ここで、もう一度デュプリケートマージャンについて説明すると「プレイヤー全員が同じ配牌・ツモ山で勝負し、アガッた手の大きさ、あるいは振り込みなど、各プレイヤーの結果にポイントをつけて勝負する。」という仕組みである。具体的には、まず対局開始前、4卓1ブロックとなり、各卓、4局分の山と配牌を作ることからスタートする。国際公式ルールは、1荘戦16局と決まっているので、これで1荘分の山が出来上がるのだ。
後は、これを各卓順番に打っていくだけである。ただし、同じ山配牌でも最初のほうでやるか、後のほうでやるか影響がないように、卓内の選手と着順は競わない。競い合うのは、同じ4卓で同じ位置に座っているプレイヤーなのである(4卓だから、自分が東の位置に座っていれば、他の卓の東の位置に座っている選手との競争になる)。
牌山の作成
型にはめて、隣の卓に回す
大会の行方
こうして、初の試みであるデュプリケートマージャンで大会が行われたが、山づくりに時間がかかる、他の卓が終わるまで待っていなければならない、など対局時間がどんどん遅れ、朝8時に始まった試合は、23時を回っても終わらないケースもあり、プレイヤーにとっては心身ともに疲れたことであろう。他にも座る位置の間違いや、やるべきセットが違っていたなど、やり直し局も発生し、初回ならではの問題点も浮き彫りになった。
しかし、上記のような問題はあったものの、全体を通してみれば、これほど大規模ながら順調に進行した。それも、この大会には40名以上の学生ボランティアがスタッフとして手伝い、配牌の作成、山の移動、会場案内、通訳と様々な業務を行っていたことが、大会をスムーズに進行させてくれた。
大会をサポートしてくれた学生スタッフも表彰
さて、気になる団体戦の結果であるが、
優勝 中国Bチーム
準優勝 香港チーム
第3位 中国Aチーム
第4位 スイスチーム
となった。日本は、日本Aチームが9位で終わり、日本Bチームが準決勝最終戦前今では2位に位置していたが、最終戦で捲られ、6位となった。
盛大に行われた表彰式
団体戦表彰
今後の展開と課題
今回、国際組織の確立と、オリンピック承認種目へむけての第一歩として開かれた大会であったが、世界から主要プレイヤーが集まり交流を深めたこと、デュプリケート形式で大規模な大会を行えたことは、マージャンが国際競技として確立するのに大変意義のある会だったに違いない。

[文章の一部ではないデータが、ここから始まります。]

-- ==== Sys2Proof/Machine/Twin.lean ====
section
/-! DEFINITION. Twin operation (R383–R400): heartbeats, roles, the cold standby, seed state, takeover and the planned switch. -/

namespace Sys2Proof.Machine

/-! ### Roles -/

/-- The role shown in `TWIN_STAT.ROLE` (R383): 0 SINGLE, 1 STARTING, 2 STANDBY, 3 TAKING, 4 ACTIVE, 5 RELEASING. -/
def State.role (s : State) : Nat := s.cget TWIN_STAT_ROLE

/-- The heartbeat loss limit in ticks (R388). -/
def State.lossLimit (s : State) : Nat := ticksMs (10 * s.cget TWIN_CFG_HB_TMO)

/-- Some port in RUN shows owner = 1 (R395). -/
def State.ownsOne (s : State) : Bool := s.portsInRun.any fun p => s.con (PL_STAT_OWNER p)

/-- The module becomes STANDBY (R389–R391): it stores nothing, the trigger is disarmed, and its ports send PRBS payload. -/
def State.toStandby (s : State) : State :=
  let s1 := ((s.cset TWIN_STAT_ROLE 2).modTwin fun t => { t with
    storing := false, fs := none, drainTick := none, noOwnerTick := none }).modTrg fun t => { t with
      armAsk := false, disarmAsk := t.disarmAsk || s.con TRG_STAT_ARMED, askTick := s.tm.tick }
  s1.portsInRun.foldl (fun z p => z.when (z.feLive p) fun y => y.fset p (LNK_CTRL_CHECK (y.face p)) 1) s1

/-- The module becomes TAKING (R389, R395). -/
def State.toTaking (s : State) (b : TakeBy) : State :=
  (s.cset TWIN_STAT_ROLE 3).modTwin fun t => { t with by_ := b, lossTick := s.tm.tick, noOwnerTick := none, drainTick := none }

/-! ### Heartbeats -/

/-- The 64 bytes of a heartbeat (R387); the CRC is formed with its own field zero (log entry 61). -/
def hbBytes (h : Heartbeat) : List Byte :=
  let ws := [packW [(0, 3, h.role.toNat), (3, 8, h.claim.toNat), (11, 8, h.cid.toNat), (19, 1, b2n h.healthy), (32, 32, h.seq.toNat)],
    packW [(0, 32, h.imgVer.toNat), (32, 16, h.seedFmt.toNat), (48, 16, h.seedMin.toNat)], packW [(0, 59, h.fc.toNat)],
    packW [(0, 48, h.sec.toNat), (48, 2, h.qual.toNat)], packW [(0, 30, h.ns.toNat), (30, 16, h.frac.toNat)],
    packW [(0, 32, h.health.toNat)], 0]
  wordsBytes (ws ++ [packW [(0, 32, crc32c (wordsBytes ws ++ leBytes 4 0))]])

/-- What a heartbeat's 64 bytes say (R387). -/
def hbOf (bs : List Byte) : Heartbeat :=
  let w (i : Nat) : Nat := bodyNat bs (8 * i) 8
  { role := BitVec.ofNat 3 (w 0), claim := BitVec.ofNat 8 (bits (w 0) 3 8), cid := BitVec.ofNat 8 (bits (w 0) 11 8)
    healthy := bitAt (w 0) 19, seq := BitVec.ofNat 32 (bits (w 0) 32 32), imgVer := BitVec.ofNat 32 (w 1)
    seedFmt := BitVec.ofNat 16 (bits (w 1) 32 16), seedMin := BitVec.ofNat 16 (bits (w 1) 48 16), fc := BitVec.ofNat 59 (w 2)
    sec := BitVec.ofNat 48 (w 3), qual := BitVec.ofNat 2 (bits (w 3) 48 2), ns := BitVec.ofNat 30 (w 4)
    frac := BitVec.ofNat 16 (bits (w 4) 30 16), health := BitVec.ofNat 32 (w 5) }

/-- A heartbeat is good (R387, R388): its length and its CRC, formed with the CRC's own field zero (log entry 61). -/
def hbGood (bs : List Byte) : Bool :=
  decide (bs.length = 64) && decide (bodyNat bs 56 4 = crc32c (bs.take 56 ++ leBytes 4 0))

/-- The header of the running image. -/
def State.runImage (s : State) : Option ImgHdr := (s.nvm.slot (s.cget NVM_SLOT_ACTIVE)).hdr

/-- F_c: the newest frame whose commit has completed; 0 if the module is not storing (R387). -/
def State.fcNow (s : State) : Nat :=
  match s.firn.committed with
  | some k => if s.storesFrame (s.frameAt k) then s.frameAt k else 0
  | none => 0

/-- The heartbeat that leaves now (R387). -/
def State.heartbeat (s : State) : Heartbeat :=
  let img := s.runImage
  { role := BitVec.ofNat 3 s.role, claim := BitVec.ofNat 8 (s.cget TWIN_CFG_CLAIM), cid := BitVec.ofNat 8 s.cid
    healthy := s.con TWIN_STAT_HEALTHY, seq := BitVec.ofNat 32 s.twin.hbSeq
    imgVer := (img.map fun h => h.imgVer).getD 0, seedFmt := (img.map fun h => h.seedFmt).getD 0
    seedMin := (img.map fun h => h.seedMin).getD 0, fc := BitVec.ofNat 59 s.fcNow
    sec := BitVec.ofNat 48 s.tm.now.sec, qual := BitVec.ofNat 2 s.qual, ns := BitVec.ofNat 30 s.tm.now.ns
    frac := BitVec.ofNat 16 s.tm.now.frac, health := BitVec.ofNat 32 (s.cget TWIN_HEALTH_BITS) }

/-- HEARTBEAT_SEND (R387): every 10 ms the TWIN engine sends a heartbeat to `TWIN_PEER`. -/
def execHeartbeatSend (s : State) : Out :=
  .next (
    let due := match s.twin.hbTick with | some t => decide (ticksMs 10 ≤ s.since t) | none => true
    if s.role = 0 ∨ !due then s
    else { s.modTwin fun t => { t with hbSeq := (t.hbSeq + 1) % 2 ^ 32, hbTick := some s.tm.tick } with
      svcTx := .heartbeat (s.cget TWIN_PEER_MAC) (hbBytes s.heartbeat) :: s.svcTx })

/-- The partner's image fails the twin conditions of R377 beside this one; what a heartbeat does not carry comes in as `ok`. -/
def State.partnerUnfit (s : State) (h : Heartbeat) (ok : Bool) : Bool :=
  match s.runImage with
  | some i => !(decide (i.twinMin.toNat ≤ h.imgVer.toNat) && decide (h.seedMin.toNat ≤ i.seedFmt.toNat) &&
      decide (i.seedMin.toNat ≤ h.seedFmt.toNat) && ok)
  | none => !ok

ただ浮き彫りになったデュプリケートマージャンの煩わしさ、競技進行の難しさをどうクリアするのか、また各国における支部設置がどこまで順調に行われるかなど問題点も多い。
今回の大会をきっかけとして、各国でもマージャンのオリンピック承認種目へという目標を掲げ、それぞれの国内で麻雀機運を高め、MILがそれをバックアップし、連携を強化していく事がマージャンの発展、MILの発展につながるのではないだろうか?
是非とも第2回大会は、より一層多くの国から代表が集まり、更なる規模で開催することを期待したい。